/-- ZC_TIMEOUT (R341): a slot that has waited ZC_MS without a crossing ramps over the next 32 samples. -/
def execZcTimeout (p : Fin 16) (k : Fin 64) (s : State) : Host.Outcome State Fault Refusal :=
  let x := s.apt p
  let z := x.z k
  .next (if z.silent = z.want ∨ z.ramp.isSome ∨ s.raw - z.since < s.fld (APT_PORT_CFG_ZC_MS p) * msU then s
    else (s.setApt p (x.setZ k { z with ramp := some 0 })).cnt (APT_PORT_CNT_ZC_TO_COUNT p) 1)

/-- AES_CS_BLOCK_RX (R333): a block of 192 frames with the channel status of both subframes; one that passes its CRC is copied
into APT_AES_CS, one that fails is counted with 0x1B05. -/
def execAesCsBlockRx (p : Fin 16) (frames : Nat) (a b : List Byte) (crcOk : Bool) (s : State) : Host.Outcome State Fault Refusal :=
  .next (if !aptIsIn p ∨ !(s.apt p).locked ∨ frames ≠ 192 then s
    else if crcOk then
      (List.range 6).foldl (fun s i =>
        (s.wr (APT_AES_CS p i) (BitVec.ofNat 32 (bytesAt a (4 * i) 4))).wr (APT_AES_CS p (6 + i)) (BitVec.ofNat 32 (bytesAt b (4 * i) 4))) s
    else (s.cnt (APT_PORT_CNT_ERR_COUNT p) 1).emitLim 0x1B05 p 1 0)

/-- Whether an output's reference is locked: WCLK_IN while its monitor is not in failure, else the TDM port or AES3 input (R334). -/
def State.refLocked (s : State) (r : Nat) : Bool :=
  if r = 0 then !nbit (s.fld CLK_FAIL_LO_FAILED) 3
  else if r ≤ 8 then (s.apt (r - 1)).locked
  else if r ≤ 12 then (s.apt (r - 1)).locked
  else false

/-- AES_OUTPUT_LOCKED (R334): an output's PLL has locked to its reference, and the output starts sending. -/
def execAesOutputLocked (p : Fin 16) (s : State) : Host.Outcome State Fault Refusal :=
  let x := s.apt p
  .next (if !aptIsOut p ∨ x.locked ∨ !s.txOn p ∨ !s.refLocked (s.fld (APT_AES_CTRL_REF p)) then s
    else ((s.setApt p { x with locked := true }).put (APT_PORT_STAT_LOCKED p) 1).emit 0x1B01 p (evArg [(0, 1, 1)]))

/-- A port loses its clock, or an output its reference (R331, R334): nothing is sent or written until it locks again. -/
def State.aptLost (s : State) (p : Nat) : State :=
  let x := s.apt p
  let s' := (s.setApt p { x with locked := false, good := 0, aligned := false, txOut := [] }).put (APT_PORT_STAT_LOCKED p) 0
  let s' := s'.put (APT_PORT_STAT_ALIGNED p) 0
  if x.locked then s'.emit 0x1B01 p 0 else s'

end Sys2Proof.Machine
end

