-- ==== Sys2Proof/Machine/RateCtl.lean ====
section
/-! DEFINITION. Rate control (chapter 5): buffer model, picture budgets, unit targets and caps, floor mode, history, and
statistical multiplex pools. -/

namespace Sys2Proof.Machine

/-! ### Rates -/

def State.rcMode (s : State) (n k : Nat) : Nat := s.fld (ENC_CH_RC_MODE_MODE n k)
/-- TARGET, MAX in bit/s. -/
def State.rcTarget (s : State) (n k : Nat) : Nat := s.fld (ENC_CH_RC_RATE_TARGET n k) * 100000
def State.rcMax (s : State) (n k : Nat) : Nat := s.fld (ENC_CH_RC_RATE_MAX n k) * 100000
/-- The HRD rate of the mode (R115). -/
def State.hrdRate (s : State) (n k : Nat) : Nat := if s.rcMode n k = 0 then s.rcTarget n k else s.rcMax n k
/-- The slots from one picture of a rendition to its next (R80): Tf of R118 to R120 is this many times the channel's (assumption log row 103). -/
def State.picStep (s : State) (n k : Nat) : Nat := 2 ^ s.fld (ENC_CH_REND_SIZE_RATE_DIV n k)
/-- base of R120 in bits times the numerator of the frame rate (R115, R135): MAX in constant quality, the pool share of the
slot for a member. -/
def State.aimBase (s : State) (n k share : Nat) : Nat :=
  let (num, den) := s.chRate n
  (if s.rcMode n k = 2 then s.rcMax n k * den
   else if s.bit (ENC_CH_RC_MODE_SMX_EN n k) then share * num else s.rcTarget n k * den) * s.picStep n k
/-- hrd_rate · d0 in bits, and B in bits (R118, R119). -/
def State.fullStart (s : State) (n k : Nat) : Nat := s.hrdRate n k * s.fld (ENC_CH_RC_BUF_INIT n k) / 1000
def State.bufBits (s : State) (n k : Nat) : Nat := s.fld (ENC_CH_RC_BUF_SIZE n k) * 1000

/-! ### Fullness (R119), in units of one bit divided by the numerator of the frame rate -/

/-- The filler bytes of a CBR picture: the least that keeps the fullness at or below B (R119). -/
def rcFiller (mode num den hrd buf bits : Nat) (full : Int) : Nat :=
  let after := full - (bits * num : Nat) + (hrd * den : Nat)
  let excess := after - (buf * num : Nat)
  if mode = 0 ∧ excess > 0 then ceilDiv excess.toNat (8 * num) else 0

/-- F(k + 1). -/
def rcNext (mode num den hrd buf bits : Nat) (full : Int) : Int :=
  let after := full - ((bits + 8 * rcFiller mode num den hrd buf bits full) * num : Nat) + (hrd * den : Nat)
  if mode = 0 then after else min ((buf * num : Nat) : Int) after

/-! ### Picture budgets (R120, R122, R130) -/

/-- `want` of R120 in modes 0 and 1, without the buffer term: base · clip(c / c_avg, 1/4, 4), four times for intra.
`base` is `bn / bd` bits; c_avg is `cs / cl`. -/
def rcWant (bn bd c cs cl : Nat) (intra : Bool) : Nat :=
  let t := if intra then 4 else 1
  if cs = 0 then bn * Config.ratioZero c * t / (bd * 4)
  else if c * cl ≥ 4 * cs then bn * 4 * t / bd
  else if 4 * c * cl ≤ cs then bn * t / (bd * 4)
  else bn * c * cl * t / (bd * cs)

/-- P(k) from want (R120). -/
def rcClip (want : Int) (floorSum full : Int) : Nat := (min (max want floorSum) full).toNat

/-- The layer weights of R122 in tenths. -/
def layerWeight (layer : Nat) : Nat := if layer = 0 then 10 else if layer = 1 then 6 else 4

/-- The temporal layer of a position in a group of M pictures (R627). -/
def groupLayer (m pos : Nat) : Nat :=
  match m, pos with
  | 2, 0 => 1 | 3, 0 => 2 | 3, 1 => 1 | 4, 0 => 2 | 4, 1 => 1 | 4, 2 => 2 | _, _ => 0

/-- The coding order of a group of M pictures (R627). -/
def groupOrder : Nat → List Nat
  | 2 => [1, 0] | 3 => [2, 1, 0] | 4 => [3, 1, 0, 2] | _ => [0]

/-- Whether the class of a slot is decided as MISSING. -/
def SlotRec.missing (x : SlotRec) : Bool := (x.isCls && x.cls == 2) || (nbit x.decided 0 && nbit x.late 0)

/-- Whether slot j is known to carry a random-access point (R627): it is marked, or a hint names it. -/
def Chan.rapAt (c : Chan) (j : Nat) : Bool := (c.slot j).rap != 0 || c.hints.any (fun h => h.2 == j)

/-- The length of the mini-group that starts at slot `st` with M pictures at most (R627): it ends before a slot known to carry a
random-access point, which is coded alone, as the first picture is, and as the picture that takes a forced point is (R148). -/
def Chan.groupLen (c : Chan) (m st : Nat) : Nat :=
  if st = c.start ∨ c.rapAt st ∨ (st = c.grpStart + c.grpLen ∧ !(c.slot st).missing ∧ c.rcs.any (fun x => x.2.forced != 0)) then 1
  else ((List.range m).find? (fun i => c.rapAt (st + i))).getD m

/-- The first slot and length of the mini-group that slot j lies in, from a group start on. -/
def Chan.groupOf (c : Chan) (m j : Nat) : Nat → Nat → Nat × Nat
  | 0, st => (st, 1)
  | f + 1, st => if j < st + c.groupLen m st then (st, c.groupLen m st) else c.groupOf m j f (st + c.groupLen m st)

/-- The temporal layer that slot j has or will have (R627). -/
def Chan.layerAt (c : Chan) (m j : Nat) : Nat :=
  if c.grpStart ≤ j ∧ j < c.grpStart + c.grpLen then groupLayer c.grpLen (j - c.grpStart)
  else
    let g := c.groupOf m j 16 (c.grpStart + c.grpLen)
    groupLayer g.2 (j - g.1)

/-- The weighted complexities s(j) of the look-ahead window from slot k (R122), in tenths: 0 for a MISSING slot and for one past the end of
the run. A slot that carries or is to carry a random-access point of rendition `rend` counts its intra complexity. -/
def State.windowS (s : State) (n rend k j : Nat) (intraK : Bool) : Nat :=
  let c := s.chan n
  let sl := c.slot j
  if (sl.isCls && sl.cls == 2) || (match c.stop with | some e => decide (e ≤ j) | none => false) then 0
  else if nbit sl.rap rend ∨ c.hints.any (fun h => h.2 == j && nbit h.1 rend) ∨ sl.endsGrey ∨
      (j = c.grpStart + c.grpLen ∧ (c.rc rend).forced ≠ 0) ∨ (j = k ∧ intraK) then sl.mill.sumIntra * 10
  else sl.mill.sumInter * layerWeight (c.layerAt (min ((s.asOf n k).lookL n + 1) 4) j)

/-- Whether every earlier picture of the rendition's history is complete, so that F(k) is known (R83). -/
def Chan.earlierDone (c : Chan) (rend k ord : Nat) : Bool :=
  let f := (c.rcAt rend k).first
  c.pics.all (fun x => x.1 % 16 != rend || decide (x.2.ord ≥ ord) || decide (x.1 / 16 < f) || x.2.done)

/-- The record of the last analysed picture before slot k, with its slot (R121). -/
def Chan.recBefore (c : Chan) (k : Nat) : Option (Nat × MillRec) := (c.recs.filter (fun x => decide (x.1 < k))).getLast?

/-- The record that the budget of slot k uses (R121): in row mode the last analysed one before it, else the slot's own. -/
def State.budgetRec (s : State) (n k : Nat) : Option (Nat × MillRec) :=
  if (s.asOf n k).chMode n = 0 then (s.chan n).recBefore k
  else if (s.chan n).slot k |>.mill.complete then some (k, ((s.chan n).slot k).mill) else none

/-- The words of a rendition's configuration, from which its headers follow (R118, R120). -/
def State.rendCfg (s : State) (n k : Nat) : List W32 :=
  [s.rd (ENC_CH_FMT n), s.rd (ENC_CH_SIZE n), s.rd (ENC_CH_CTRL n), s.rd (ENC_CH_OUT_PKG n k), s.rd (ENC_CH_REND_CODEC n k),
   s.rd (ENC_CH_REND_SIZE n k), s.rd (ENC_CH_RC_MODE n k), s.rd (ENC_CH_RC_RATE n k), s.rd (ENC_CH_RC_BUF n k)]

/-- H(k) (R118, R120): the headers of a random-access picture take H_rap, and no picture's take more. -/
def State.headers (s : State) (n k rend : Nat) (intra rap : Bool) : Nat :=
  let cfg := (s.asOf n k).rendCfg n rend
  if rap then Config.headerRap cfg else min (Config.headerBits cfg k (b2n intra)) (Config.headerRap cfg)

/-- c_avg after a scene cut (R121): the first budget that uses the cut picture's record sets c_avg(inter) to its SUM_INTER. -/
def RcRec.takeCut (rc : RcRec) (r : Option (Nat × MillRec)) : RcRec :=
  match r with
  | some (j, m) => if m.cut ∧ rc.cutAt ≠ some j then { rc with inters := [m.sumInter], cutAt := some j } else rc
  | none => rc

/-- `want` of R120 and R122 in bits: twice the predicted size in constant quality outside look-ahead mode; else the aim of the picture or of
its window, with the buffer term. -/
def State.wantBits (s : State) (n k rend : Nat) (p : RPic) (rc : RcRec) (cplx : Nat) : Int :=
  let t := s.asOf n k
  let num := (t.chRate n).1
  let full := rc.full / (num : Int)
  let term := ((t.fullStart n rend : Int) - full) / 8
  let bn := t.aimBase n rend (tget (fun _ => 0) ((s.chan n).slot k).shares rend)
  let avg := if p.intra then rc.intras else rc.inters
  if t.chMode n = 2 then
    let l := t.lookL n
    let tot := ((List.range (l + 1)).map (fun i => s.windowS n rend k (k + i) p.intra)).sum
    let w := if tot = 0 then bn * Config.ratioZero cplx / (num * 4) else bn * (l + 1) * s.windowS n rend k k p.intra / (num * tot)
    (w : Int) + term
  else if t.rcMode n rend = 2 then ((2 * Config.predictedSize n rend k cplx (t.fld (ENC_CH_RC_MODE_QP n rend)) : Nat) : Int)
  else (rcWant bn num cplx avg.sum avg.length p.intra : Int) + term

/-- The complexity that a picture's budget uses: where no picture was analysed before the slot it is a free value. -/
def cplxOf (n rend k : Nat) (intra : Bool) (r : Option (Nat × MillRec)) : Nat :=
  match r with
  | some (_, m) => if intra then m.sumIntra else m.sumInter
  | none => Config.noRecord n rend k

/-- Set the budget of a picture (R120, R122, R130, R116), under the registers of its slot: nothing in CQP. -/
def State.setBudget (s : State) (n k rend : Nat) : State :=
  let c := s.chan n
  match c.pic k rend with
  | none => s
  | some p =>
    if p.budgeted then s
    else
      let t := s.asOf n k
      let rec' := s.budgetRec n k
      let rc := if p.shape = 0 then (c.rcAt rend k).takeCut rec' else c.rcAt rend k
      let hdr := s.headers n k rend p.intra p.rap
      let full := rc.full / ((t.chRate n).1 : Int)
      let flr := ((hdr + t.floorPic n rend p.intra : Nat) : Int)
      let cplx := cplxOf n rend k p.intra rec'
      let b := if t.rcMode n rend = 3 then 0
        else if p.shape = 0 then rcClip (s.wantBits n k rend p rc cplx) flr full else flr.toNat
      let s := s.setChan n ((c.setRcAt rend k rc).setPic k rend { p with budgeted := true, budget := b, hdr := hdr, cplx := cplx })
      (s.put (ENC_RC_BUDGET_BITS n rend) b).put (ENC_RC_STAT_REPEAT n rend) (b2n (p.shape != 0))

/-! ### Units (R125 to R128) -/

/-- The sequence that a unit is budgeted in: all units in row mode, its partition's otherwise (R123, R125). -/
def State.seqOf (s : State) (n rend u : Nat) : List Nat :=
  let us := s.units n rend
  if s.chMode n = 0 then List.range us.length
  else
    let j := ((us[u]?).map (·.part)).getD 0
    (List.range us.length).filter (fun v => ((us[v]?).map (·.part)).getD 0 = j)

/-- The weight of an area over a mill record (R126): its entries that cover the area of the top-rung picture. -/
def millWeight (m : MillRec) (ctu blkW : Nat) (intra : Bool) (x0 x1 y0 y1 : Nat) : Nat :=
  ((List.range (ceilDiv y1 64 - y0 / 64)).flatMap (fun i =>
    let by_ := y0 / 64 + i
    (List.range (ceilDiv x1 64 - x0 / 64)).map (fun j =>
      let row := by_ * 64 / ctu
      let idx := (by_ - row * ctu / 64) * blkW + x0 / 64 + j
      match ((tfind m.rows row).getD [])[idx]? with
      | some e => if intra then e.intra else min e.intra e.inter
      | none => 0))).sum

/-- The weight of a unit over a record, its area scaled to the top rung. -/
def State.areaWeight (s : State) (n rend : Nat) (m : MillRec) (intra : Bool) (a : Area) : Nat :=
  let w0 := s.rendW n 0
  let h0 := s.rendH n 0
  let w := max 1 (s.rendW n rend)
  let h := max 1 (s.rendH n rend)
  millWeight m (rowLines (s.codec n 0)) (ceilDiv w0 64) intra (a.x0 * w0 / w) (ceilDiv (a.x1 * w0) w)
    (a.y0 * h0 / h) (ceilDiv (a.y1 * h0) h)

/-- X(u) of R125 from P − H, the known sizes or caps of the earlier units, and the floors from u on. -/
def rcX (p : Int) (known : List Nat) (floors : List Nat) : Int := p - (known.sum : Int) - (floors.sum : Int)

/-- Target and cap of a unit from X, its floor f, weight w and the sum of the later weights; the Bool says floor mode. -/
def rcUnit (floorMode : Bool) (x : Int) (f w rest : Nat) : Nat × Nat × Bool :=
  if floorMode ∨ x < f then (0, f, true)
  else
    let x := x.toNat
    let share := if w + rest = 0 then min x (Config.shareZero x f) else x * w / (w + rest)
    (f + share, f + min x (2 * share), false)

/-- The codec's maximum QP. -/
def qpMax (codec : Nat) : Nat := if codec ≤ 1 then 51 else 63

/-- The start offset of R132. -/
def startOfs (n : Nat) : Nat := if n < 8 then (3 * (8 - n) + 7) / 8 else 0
──────
All lines in the records that contain "asOf" are to be copied and returned.

_TASK RESULT:_
  else sl.mill.sumInter * layerWeight (c.layerAt (min ((s.asOf n k).lookL n + 1) 4) j)
  if (s.asOf n k).chMode n = 0 then (s.chan n).recBefore k
  let cfg := (s.asOf n k).rendCfg n rend
  let t := s.asOf n k
      let t := s.asOf n k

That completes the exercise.